OK for this afternoon folks. In my next post I'll be talking about this wide policy statement and how it affects each and every person in the company with success being due to empowering cross-functional teams, with very high levels of morale, to accomplish bold objectives. By this HOSHIN approach, a company can become sustainable for the long term.

:) Mike Davis ex- Toyota subsidiary VP.

1 comment:

  1. Hi Mike,
    Before getting acquainted to Hoshin Kanri, I have used the below method to get the buy-in from Chairman/Directors.

    1. I made a list of the areas that are currently loosing money. These were not very apparent, as in the manufacture of Apparel (garments), losses are all a given. This is a 25 yr old business and the mindset of all is that those losses are a common practice!!. When I added the losses per quarter and per annum, those numbers were bigger (More than twice) than the current bottom line. Then I sent a note to my Chairman that if given a chance, I can retrieve at least 50% of this losses (= current bottom line).
    2. Before I sent the note to the chairman, I made a Fishbone (Cause and Effect Diagram) of all the problems we had and probable solutions. This ran into six A3 Sheets.
    3. Then I divided the Fishbone into various small projects along with their projected cost savings with their time lines for implementation and the resources required.

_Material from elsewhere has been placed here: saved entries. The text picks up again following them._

-- ==== Sys2Proof/Syntax.lean ====
section
/-! DEFINITION. The commands of the EZ-G1024, one constructor of `Instr` per row of the opcode table, and the syntax their operands
use: mortar packets (R234–R248), neuron instructions (R184–R186), tie frames (R320–R323), host frames (R429–R445). -/

namespace Sys2Proof

/-! ## Mortar packets -/

/-- Flit 0 and the address of a request (R239): the router that delivers, the requester, the tag and the access size. -/
structure ReqHead where
  dtile : BitVec 10
  dchip : BitVec 10
  dgw : Bool
  stile : BitVec 10
  schip : BitVec 10
  sgw : Bool
  tag : BitVec 8
  size : BitVec 2
  addr : BitVec 38
deriving DecidableEq, Repr

/-- Flit 0 of a reply (R239): destination, status of R241, hod status and the request's tag and size. -/
structure RspHead where
  dtile : BitVec 10
  dchip : BitVec 10
  dgw : Bool
  status : BitVec 4
  hstat : BitVec 16
  tag : BitVec 8
  size : BitVec 2
deriving DecidableEq, Repr

/-- A mortar packet (R234), by type. `raw` is any flit sequence whose TYPE, CLASS or length R235 refuses. -/
inductive Packet
  | spikeUC (dtile dchip : BitVec 10) (axon : BitVec 16) (payload : BitVec 4) (prio : BitVec 2) (step : BitVec 8)
  | spikeMC (cmask : BitVec 16) (dchip : BitVec 10) (axon : BitVec 16) (payload : BitVec 4) (prio : BitVec 2)
      (step : BitVec 8) (tmask : BitVec 64)
  | psum (dtile dchip : BitVec 10) (neuron : BitVec 14) (step : BitVec 8) (ccount : BitVec 6) (sum : BitVec 20)
  | readReq (h : ReqHead)
  | writeReq (h : ReqHead) (data : List (BitVec 64))
  | readRsp (h : RspHead) (data : List (BitVec 64))
  | writeAck (h : RspHead)
  | close (step : BitVec 8) (short exh : Bool)
  | seal (step : BitVec 8)
  | poll (step : BitVec 8) (round : BitVec 4)
  | start (step : BitVec 64)
  | count (step : BitVec 8) (round : BitVec 4) (missing : Bool) (notEmitted notPassive : BitVec 21) (inj con : BitVec 32)
  | mgmt (mkind : BitVec 4) (dchip schip : BitVec 10) (seq : BitVec 8) (data : List (BitVec 64))
  | bcast (cmask : BitVec 16) (dchip : BitVec 10) (offset : BitVec 24) (data : List (BitVec 64))
  | hodMsg (h : ReqHead) (hop : BitVec 4) (svc : BitVec 16) (data : List (BitVec 64))
  | raw (flits : List (BitVec 64))
deriving DecidableEq, Repr

/-- Traffic classes (R234). -/
inductive Class | ev | rq | rp | cl | mg
deriving DecidableEq, Repr

/-- Ports of a router: the four neighbours, the tile's local port, the gateway port of R18. -/
inductive Port | north | south | east | west | loc | gw
deriving DecidableEq, Repr

/-- Escape lanes (R249). -/
inductive LaneId | x | y | h
deriving DecidableEq, Repr

/-! ## Neuron instructions -/

/-- A neuron instruction (R185), its fields decoded as R184 gives them. The predicate is kept beside it. -/
inductive NOp
  | nop
  | endTouch
  | alu (rd ra rb : BitVec 4) (fn : BitVec 11)
  | addi (rd ra : BitVec 4) (imm : BitVec 15)
  | andi (rd ra : BitVec 4) (imm : BitVec 15)
  | shi (rd ra : BitVec 4) (imm : BitVec 15)
  | ldi (rd : BitVec 4) (imm : BitVec 19)
  | ldih (rd : BitVec 4) (imm : BitVec 16)
  | cmp (rd ra rb : BitVec 4) (fn : BitVec 11)
  | br (mode prb : BitVec 2) (off : BitVec 19)
  | ldn (rd : BitVec 4) (fn : BitVec 11)
  | stn (ra : BitVec 4) (fn : BitVec 11)
  | ldacc (rd : BitVec 4)
  | fold (rd ra : BitVec 4)
  | decay (rd ra : BitVec 4)
  | decayx (rd ra : BitVec 4) (imm : BitVec 15)
  | fire (rd ra : BitVec 4)
  | emitk (ra : BitVec 4)
  | pend
  | mulsh (rd ra : BitVec 4) (fn : BitVec 11)
  | srnd (rd ra : BitVec 4) (imm : BitVec 15)
  | tlu (rd ra : BitVec 4) (imm : BitVec 15)
  | lds (rd ra : BitVec 4) (imm : BitVec 15)
  | sts (rd ra : BitVec 4) (imm : BitVec 15)
  | ldg (rd ra rb : BitVec 4)
  | stg (rd ra rb : BitVec 4)
  | bfx (rd ra : BitVec 4) (imm : BitVec 15)
  | bfi (rd ra : BitVec 4) (imm : BitVec 15)
  | hopen (rd ra : BitVec 4)
  | hsend (rd ra rb : BitVec 4)
  | hrecv (rd ra rb : BitVec 4)
  | waitstep
deriving DecidableEq, Repr

/-- A neuron instruction with its predicate (R180): register PR and the negation PN. BR carries none. -/
structure NInstr where
  op : NOp
  pr : BitVec 2
  pn : Bool
deriving DecidableEq, Repr

/-- A reporter of the step protocol other than a tile (R202, R259): the router sink of router `r`, the collar bridges, the host port,
sensor port `k` (0 to 3 CSI, 4 and 5 AER, 6 to 9 T1S), a tie block. -/
inductive Reporter
  | sink (r : BitVec 10)
  | collar
  | host
  | port (k : BitVec 4)
  | tie (p : BitVec 2)
deriving DecidableEq, Repr
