-- ==== Sys2Proof/Decode.lean ====
section
/-! DEFINITION. Words of the opcode table. spec/opcode_table.json gives no row any bits, so no word spells a command: the commands come
from outside as terms of `Instr` (notes/assumptions). -/

namespace Sys2Proof

/-- The command that a word spells by the table's bits: the table gives its rows none. -/
def decodeTableWord (_nbits _w : Nat) : Option Instr := none

end Sys2Proof
end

    This process is great, good appreciation from the chairman etc, BUT - no action from their side. I could make a great presentation to show "What can be Done", but until the top guys in the company commit and are ready to endure, is it really going to work? Hoshin is great, but it all will be a paper exercise, without action.
    Question: How can one make Chairman/Directors realize that they are loosing money and the only way is to ACT on the Strategy, DO the job to SEE results? How can one shake their old ways of working (Fire fighting all the time) and be contented with it?

    I think I have to overcome the first layer of resistance before I can move on.